Only the lines below starting at the one that contains "def stepOver (f" and ending at the one that contains "thread (R27). -/" are to be reproduced, exactly and with both ends kept.
** Opening Data to process block **
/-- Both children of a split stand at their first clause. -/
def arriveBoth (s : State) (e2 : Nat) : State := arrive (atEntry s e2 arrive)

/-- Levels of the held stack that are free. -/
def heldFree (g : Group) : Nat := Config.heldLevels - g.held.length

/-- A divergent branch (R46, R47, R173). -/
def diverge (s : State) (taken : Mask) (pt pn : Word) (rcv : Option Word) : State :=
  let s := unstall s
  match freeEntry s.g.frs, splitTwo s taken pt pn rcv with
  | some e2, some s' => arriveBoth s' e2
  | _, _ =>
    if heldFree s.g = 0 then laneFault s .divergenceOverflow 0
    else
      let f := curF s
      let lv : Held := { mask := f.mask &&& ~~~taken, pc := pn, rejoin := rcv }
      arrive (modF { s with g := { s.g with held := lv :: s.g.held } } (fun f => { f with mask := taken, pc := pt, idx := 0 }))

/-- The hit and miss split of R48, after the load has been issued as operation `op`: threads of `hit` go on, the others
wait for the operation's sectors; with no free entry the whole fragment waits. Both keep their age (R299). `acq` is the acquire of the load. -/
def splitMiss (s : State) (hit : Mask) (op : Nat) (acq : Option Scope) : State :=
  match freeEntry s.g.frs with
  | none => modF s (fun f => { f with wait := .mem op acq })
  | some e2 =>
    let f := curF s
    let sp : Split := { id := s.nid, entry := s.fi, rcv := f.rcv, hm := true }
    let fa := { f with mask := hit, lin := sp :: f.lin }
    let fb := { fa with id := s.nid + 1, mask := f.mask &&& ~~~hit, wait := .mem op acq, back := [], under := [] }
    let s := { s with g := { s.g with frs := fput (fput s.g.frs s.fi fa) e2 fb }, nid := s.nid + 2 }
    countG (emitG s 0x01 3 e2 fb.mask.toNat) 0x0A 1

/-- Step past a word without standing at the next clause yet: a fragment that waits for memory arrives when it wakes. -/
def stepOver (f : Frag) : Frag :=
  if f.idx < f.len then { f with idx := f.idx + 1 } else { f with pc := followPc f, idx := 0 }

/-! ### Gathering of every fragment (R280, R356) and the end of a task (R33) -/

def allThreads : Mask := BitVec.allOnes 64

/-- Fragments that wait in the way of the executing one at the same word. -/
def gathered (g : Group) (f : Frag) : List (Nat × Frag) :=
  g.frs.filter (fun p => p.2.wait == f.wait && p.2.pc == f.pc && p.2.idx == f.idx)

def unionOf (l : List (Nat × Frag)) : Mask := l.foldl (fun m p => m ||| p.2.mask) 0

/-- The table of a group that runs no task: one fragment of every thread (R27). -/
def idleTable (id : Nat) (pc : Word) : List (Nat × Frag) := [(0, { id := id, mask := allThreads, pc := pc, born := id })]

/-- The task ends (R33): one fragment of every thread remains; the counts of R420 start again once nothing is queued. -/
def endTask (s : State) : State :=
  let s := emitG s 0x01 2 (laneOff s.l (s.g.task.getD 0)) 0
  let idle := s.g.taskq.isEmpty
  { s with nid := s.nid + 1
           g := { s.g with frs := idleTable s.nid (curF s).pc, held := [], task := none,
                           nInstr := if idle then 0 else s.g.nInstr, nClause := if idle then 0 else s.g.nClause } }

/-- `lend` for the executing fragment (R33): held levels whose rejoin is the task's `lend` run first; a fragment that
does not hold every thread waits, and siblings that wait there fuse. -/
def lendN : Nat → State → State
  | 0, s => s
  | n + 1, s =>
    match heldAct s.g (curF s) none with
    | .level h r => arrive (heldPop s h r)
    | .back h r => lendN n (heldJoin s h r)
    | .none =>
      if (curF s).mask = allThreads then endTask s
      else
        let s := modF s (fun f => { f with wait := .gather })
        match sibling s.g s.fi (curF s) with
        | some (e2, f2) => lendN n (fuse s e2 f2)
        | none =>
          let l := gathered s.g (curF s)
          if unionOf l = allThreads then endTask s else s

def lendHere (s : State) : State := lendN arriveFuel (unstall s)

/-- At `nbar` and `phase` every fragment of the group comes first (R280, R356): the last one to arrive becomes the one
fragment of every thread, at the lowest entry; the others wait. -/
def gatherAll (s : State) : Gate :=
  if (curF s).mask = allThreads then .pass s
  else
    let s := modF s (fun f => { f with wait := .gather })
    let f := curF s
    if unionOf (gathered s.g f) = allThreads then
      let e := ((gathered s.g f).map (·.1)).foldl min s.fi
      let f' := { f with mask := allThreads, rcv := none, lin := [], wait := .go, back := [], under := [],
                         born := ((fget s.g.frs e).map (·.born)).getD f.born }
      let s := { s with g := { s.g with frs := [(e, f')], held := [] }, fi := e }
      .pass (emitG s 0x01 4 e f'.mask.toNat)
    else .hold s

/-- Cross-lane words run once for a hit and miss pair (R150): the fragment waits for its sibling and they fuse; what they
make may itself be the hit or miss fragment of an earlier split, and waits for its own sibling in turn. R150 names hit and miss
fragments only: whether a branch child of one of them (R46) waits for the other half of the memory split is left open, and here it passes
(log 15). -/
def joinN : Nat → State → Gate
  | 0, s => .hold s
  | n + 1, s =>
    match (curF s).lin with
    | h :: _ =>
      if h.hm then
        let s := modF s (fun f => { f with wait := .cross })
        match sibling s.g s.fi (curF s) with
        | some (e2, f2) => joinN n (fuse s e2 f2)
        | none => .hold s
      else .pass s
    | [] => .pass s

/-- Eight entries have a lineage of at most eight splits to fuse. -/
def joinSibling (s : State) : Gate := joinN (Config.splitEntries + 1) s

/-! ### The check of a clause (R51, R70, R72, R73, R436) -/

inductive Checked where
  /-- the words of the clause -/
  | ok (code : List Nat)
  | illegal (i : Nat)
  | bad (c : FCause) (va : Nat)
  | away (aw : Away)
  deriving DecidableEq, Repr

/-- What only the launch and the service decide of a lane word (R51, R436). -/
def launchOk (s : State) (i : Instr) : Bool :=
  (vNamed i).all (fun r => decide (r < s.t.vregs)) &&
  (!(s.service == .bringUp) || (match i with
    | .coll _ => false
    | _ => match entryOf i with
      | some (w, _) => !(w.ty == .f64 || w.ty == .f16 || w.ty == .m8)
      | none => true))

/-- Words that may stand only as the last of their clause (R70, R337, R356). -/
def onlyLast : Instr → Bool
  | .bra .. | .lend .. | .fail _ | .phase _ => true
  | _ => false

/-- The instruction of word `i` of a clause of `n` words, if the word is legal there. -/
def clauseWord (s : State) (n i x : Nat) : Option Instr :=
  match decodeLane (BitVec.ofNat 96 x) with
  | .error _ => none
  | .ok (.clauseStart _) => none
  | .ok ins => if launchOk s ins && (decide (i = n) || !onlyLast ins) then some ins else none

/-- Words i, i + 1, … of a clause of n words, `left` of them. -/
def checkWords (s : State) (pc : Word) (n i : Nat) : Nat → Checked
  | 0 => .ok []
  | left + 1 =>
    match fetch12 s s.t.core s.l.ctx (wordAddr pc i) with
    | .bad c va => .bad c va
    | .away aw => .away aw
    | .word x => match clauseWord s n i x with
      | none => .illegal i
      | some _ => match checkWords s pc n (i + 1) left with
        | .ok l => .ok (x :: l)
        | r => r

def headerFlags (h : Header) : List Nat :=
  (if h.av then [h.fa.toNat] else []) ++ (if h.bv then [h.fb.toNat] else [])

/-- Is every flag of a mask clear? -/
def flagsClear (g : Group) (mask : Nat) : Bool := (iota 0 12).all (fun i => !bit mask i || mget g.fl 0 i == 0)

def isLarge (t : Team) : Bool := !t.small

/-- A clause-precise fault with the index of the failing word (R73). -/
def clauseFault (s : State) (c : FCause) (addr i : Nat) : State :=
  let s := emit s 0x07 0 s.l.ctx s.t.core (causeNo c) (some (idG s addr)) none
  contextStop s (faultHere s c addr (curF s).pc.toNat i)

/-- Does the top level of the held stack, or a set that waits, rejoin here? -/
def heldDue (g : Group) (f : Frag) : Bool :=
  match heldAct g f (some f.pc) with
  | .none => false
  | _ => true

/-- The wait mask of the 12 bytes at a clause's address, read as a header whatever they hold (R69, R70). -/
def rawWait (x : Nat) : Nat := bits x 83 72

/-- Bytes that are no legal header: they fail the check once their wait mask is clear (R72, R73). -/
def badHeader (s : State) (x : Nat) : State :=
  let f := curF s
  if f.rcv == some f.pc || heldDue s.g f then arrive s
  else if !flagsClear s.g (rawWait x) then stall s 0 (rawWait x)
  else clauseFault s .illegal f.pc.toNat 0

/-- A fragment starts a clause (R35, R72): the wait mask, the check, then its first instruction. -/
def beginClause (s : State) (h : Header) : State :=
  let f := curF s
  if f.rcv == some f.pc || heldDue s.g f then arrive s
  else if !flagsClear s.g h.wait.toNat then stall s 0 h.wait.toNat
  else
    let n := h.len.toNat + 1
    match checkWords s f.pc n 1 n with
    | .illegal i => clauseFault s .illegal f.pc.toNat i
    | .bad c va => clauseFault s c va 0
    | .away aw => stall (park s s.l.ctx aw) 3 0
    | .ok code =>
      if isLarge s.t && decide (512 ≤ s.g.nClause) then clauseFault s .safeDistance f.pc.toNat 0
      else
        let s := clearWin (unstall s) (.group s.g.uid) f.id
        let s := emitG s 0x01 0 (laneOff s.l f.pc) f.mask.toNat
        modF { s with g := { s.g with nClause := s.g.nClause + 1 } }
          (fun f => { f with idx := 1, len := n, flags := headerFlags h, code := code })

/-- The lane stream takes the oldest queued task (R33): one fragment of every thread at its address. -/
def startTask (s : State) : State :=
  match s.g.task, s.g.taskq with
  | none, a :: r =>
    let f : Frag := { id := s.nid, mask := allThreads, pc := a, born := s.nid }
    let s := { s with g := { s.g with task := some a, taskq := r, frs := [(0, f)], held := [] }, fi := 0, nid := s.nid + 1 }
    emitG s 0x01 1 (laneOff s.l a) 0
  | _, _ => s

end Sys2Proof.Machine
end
** Closing Data to process block **
■ Response
def stepOver (f : Frag) : Frag :=
  if f.idx < f.len then { f with idx := f.idx + 1 } else { f with pc := followPc f, idx := 0 }

/-! ### Gathering of every fragment (R280, R356) and the end of a task (R33) -/

def allThreads : Mask := BitVec.allOnes 64

/-- Fragments that wait in the way of the executing one at the same word. -/
def gathered (g : Group) (f : Frag) : List (Nat × Frag) :=
  g.frs.filter (fun p => p.2.wait == f.wait && p.2.pc == f.pc && p.2.idx == f.idx)

def unionOf (l : List (Nat × Frag)) : Mask := l.foldl (fun m p => m ||| p.2.mask) 0

/-- The table of a group that runs no task: one fragment of every thread (R27). -/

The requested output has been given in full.